New Zealand professional Michael Hendry has a chance to claim a special piece of history when he tees it up at Clearwater for the New Zealand Open later this month.
The 33-year-old, who won the inaugural New Zealand PGA Pro-Am Championship in March for his biggest victory on home soil, will look to become the first golfer for more than five decades to win the New Zealand PGA-New Zealand Open in the same year.
Australian legend Kel Nagle was the last golfer to complete that feat when he did the double in 1957 and 1958.
Hendry, who recently finished fourth in the Perth International at the co-sanctioned European Tour and PGA Tour of Australasia event, is excited about the prospect of that milestone.
"That would be a special achievement if I can pull it off as no one has done that in a long time."
Hendry, like most Kiwi golfers, said winning the New Zealand Open had been a dream since he began playing competitively.
"It is our national championship so it's a tournament I will always do my best to play. Whether the purse was $500,000 or $50,000 I would still be playing this event as I love it. I want to play well in it and I want to win it."
He is looking forward to returning to Clearwater and in particular rethinking his game plan for the John Darby and Sir Bob Charles designed layout.
"Clearwater kicked my a*** last year," he said laughing.
"I had never played Clearwater like that. It was firm and the rough was long and it played really hard. I had a game plan that had worked at Clearwater in previous years but the course was playing really differently. So I will be having a rethink about my strategy this time around and make sure I am better prepared."
Hendry, who is playing the third stage of four at Japan Q School this week, is the current leader on the PGA Tour of Australasia Order of Merit with $164,233.42 ($207,000 NZD) from five events. He leads compatriot Mark Brown by $107,000 (AUD) as he heads into the business end of the season.
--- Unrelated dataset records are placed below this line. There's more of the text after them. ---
def orderClearCmd : Cmd where
  opcode := 0x0202
  primary := .res
  lease := .excl
  vf := false
  inL := true
  urgent := true
  layout := [(16, 4, 2 ^ 32 - 1)]
  ref _ k := k.u32 16
  bad _ k := badOrderRef k
  check6 s k :=
    if isMandatory (k.u32 16) && s.boot.device == .service then failState 0 3
    else if (s.orders.get {} (refId (k.u32 16))).armed then none else failState 2 0
  effect s k :=
    let ref := k.u32 16
    let o := s.orders.get {} (refId ref)
    let s := if o.triggered then s.orderEvent false ref o else s
    let o' := { o with armed := false, params := [], inForce := [], triggered := false, hot := 0, cool := 0,
                       belowSince := none }
    let s := { s with orders := s.orders.set (refId ref) o' }
    { state := if orderCode ref = 5 then { s with power := { s.power with reduction := 0, recovering := false } } else s }

def execOrderClear (k : KCmd) (s : State) : Host.Outcome State Fault Refusal := .next (s.kymal orderClearCmd k)

def orderQueryCmd : Cmd where
  opcode := 0x0203
  primary := .res
  inL := true
  urgent := true
  layout := [(16, 4, 2 ^ 32 - 1)]
  ref _ k := k.u32 16
  bad _ k := badOrderRef k
  names _ k := [k.u32 16]
  effect s k :=
    let o := s.orders.get {} (refId (k.u32 16))
    { state := s
      result := toLE 1 (natOf o.armed) ++ toLE 3 0 ++ toLE 4 o.count ++ fitBytes 32 (if o.armed then o.params else []) }

def execOrderQuery (k : KCmd) (s : State) : Host.Outcome State Fault Refusal := .next (s.kymal orderQueryCmd k)

/-! ### Events and logs -/

def eventqConfigCmd : Cmd where
  opcode := 0x0301
  primary := .own
  sb := false
  inL := true
  urgent := true
  layout := [(16, 1, 1), (17, 1, 0xFF), (18, 2, 0xFFFF), (24, 8, 2 ^ 64 - 1)]
  bad _ k := badIf (k.u8 17 < 6 || k.u8 17 > 16) 17
    ++ badIf (!k.isSideband && decide (k.u16 18 ≥ vectorLimit k.master)) 18 ++ badIf (k.u64 24 % 4096 != 0) 24
  check6 s k :=
    let q := s.queue k.master
    if q.enabled && (q.log2 != k.u8 17 || q.vector != k.u16 18 || q.base != k.u64 24) then failState 2 1 else none
  effect s k :=
    let q := s.queue k.master
    let on := bitOf (k.u8 16) 0
    let q' := if on && !q.enabled then
        { q with enabled := true, log2 := k.u8 17, vector := k.u16 18, base := k.u64 24, head := 0, idx := 0, held := 0,
                 phase := true, raised := false }
      else { q with enabled := on, log2 := k.u8 17, vector := k.u16 18, base := k.u64 24 }
    { state := s.setQueue k.master q' }

def execEventqConfig (k : KCmd) (s : State) : Host.Outcome State Fault Refusal := .next (s.kymal eventqConfigCmd k)

/-- On a host path the data go to an indirect buffer of at least `n` bytes. -/
def badBuffer (k : KCmd) (n : Nat) : List Nat :=
  if k.isSideband then [] else if !k.ind then [2] else badIf (k.bufLen < n) 120

def logReadCmd : Cmd where
  opcode := 0x0302
  primary := .none
  vf := false
  inL := true
  urgent := true
  layout := [(16, 4, 2 ^ 32 - 1), (24, 8, 2 ^ 64 - 1)]
  bad _ k := badIf (k.u32 16 < 1 || k.u32 16 > (if k.isSideband then 28 else 2048)) 16 ++ badBuffer k (32 * k.u32 16)
  check6 s _ := if s.ev.logOpen && !s.ev.noLog then none else failState 2 0
  effect s k :=
    let log := s.ev.log
    let seqOf := fun (e : Option Event) => (e.map (·.seq)).getD 0
    let got := (log.filter fun e => k.u64 24 ≤ e.seq).take (k.u32 16)
    let oldest := seqOf log.head?
    let first := if got.isEmpty then max (k.u64 24) oldest else seqOf got.head?
    { state := s
      result := toLE 8 first ++ toLE 4 got.length ++ toLE 4 0 ++ toLE 8 oldest ++ toLE 8 (seqOf log.getLast?)
      data := got.flatMap fun e => recordBytes e false }

def execLogRead (k : KCmd) (s : State) : Host.Outcome State Fault Refusal := .next (s.kymal logReadCmd k)

/-- Lost-counters of a function, or of the device, for classes 1-17 (R215). -/
def State.lostCounters (s : State) (f : Nat) : List Nat :=
  (List.range 17).map fun i => if f = 0xFFFF then s.ev.deviceLost.get 0 (i + 1) else s.ev.lost.get 0 (32 * f + i + 1)

def countersReadCmd : Cmd where
  opcode := 0x0303
  primary := .none
  inL := true
  urgent := true
  layout := [(16, 2, 0xFFFF)]
  bad _ k := badIf (k.u16 16 > 127 && k.u16 16 != 0xFFFF) 16 ++ badBuffer k 136
  denied _ k := k.isVf && k.u16 16 != k.master
  check6 s k := if k.u16 16 = 0xFFFF || s.functionExists (k.u16 16) then none else failState 1 0xFFFF
  effect s k :=
    let f := k.u16 16
    let first := if f = 0xFFFF then s.ev.deviceFirst else (s.queue f).first
    let counts := s.lostCounters f
    { state := s
      result := toLE 1 ((first.map (·.cls)).getD 0) ++ toLE 7 0 ++ toLE 8 ((first.map (·.stamp)).getD 0)
        ++ toLE 8 (counts.foldl (· + ·) 0)
      data := counts.flatMap (toLE 8) }

def execCountersRead (k : KCmd) (s : State) : Host.Outcome State Fault Refusal := .next (s.kymal countersReadCmd k)

end Sys2Proof.Machine
end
If Hendry can finish off the Order of Merit it could be career changing.
He would be exempt for five years on the PGA Tour of Australasia and the OneAsia Tour as well as entry into the final stage of qualifying at major tours around the world.
He would also receive tournament exemptions to the British Open at Muirfield in 2013 and entry to some of the World Golf Championship events.
Hendry took his game to the next level in Perth when he finished fourth in a world-class field with the likes of Jason Dufner, Paul Casey and Charl Schwartzel in company.
As he did before his biggest win - the Indonesian Open of 2010 on the OneAsia Tour - Hendry felt like a big performance was coming.
"I felt I was due that sort of performance. I said to a good mate at the Wanganui Pro-Am that I feel like I am pretty close to playing really well and it wasn't so much hope but I knew that it was coming.
"That result in Perth gave me a huge amount of confidence to know that I can compete with some world-class golfers and that I was good enough. It was great exposure for me too as a lot of people have congratulated me on that performance since coming home."
Playing more golf has seen Hendry come back to his best in 2012 and he is looking forward to making the most of a hectic run in the next six weeks.
For a late starter Hendry has already forged a career of note but he is not done with yet.
Hopefully there is more to come and winning the NZ Open is top of that list.
"It has had a volatile existence in the past few years so we are all very grateful that we still have it. It would be nice to play well and it is about time that a Kiwi finishes the week with the title. If it is not me winning it then I hope another Kiwi can get the job done."